» Your task:
Your answer should be every line below that includes the word "exec".

[Stored items]
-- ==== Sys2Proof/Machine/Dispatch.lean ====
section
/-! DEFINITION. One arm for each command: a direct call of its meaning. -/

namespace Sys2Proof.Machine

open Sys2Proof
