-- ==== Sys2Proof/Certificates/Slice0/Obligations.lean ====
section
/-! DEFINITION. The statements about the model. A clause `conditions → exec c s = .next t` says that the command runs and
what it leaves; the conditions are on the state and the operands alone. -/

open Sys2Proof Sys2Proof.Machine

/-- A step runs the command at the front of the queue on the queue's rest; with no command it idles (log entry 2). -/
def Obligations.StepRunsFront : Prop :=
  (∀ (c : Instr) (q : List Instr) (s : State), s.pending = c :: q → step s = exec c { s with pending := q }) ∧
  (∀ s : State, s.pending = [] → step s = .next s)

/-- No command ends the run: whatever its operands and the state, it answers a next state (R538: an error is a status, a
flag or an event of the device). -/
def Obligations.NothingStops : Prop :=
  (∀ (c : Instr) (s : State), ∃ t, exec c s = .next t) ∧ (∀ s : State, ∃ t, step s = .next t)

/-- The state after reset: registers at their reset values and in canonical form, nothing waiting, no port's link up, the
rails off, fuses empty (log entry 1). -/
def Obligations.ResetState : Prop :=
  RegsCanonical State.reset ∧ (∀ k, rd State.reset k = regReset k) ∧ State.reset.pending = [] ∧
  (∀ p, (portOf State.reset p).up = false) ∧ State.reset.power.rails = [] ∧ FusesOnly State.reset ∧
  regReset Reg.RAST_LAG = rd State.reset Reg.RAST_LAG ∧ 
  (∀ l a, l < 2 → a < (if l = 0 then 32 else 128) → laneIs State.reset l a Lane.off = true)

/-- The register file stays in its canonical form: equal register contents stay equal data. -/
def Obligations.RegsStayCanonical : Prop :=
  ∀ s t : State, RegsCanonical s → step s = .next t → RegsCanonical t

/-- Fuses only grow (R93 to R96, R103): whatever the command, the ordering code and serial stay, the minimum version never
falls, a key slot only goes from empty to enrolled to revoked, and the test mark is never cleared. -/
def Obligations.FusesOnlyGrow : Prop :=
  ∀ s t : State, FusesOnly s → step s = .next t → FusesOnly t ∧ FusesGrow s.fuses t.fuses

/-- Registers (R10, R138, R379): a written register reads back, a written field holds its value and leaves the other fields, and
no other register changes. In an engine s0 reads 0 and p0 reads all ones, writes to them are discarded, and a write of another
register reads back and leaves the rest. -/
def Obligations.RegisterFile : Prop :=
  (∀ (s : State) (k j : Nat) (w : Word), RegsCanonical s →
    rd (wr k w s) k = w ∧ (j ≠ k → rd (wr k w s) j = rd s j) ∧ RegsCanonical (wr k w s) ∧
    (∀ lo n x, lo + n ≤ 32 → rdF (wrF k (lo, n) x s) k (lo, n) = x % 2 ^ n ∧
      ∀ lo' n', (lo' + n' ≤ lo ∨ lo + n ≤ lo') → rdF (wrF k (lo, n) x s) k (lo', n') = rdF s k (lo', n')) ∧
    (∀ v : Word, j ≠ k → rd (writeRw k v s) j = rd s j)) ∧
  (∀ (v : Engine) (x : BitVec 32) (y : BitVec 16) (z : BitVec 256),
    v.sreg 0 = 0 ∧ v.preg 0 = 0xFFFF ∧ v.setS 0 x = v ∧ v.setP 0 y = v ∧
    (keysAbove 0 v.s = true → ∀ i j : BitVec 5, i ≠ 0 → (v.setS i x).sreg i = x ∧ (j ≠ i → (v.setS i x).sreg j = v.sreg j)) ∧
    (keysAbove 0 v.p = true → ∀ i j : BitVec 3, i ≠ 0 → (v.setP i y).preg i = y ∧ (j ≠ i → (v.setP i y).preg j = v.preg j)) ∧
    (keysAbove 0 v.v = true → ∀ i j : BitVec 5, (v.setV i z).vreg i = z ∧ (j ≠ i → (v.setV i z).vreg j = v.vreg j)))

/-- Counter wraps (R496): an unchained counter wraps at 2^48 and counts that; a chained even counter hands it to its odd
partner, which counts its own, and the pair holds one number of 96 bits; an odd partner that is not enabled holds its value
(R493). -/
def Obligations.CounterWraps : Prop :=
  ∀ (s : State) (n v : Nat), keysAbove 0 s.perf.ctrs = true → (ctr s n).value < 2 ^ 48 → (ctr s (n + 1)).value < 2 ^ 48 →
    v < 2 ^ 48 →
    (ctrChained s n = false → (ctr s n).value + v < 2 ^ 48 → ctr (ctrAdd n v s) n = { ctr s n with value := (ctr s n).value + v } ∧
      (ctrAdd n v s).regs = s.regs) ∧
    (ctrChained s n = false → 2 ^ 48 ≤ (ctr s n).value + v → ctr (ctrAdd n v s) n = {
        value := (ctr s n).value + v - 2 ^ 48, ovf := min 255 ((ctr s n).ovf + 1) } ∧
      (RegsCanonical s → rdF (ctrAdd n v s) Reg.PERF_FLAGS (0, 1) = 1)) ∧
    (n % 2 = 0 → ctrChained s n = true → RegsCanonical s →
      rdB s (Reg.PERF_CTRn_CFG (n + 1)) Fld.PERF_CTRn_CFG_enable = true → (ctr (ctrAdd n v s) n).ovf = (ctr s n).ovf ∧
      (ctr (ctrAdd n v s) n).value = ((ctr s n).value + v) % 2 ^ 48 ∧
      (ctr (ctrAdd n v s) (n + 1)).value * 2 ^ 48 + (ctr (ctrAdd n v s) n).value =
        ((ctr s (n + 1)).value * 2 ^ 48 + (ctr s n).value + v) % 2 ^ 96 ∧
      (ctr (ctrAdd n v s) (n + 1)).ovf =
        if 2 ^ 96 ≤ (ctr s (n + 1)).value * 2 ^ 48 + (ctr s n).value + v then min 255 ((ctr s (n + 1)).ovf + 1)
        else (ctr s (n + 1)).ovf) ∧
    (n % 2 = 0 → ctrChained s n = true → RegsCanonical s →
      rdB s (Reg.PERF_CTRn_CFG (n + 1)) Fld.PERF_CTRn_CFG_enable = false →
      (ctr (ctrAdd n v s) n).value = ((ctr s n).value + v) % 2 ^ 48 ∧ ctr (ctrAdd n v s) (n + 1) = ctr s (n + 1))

...

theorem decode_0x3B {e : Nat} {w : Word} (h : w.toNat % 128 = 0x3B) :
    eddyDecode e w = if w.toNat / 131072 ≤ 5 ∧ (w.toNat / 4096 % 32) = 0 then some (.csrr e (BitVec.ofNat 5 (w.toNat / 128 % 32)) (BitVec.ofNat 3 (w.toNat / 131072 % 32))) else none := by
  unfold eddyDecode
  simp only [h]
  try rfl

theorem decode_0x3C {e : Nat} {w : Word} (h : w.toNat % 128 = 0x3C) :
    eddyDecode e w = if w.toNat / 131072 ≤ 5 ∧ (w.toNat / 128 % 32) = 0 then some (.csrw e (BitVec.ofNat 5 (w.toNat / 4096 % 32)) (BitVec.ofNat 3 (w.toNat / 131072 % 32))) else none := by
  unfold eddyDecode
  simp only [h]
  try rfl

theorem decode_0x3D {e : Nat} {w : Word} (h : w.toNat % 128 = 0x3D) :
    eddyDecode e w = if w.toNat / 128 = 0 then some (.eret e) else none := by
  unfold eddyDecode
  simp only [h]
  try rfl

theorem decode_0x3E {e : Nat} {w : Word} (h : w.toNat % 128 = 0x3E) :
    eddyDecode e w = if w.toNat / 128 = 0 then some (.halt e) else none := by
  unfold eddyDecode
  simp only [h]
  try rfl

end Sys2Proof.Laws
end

» Answer to the exercise:
/-! DEFINITION. The statements about the model. A clause `conditions → exec c s = .next t` says that the command runs and
  (∀ (c : Instr) (q : List Instr) (s : State), s.pending = c :: q → step s = exec c { s with pending := q }) ∧
  (∀ (c : Instr) (s : State), ∃ t, exec c s = .next t) ∧ (∀ s : State, ∃ t, step s = .next t)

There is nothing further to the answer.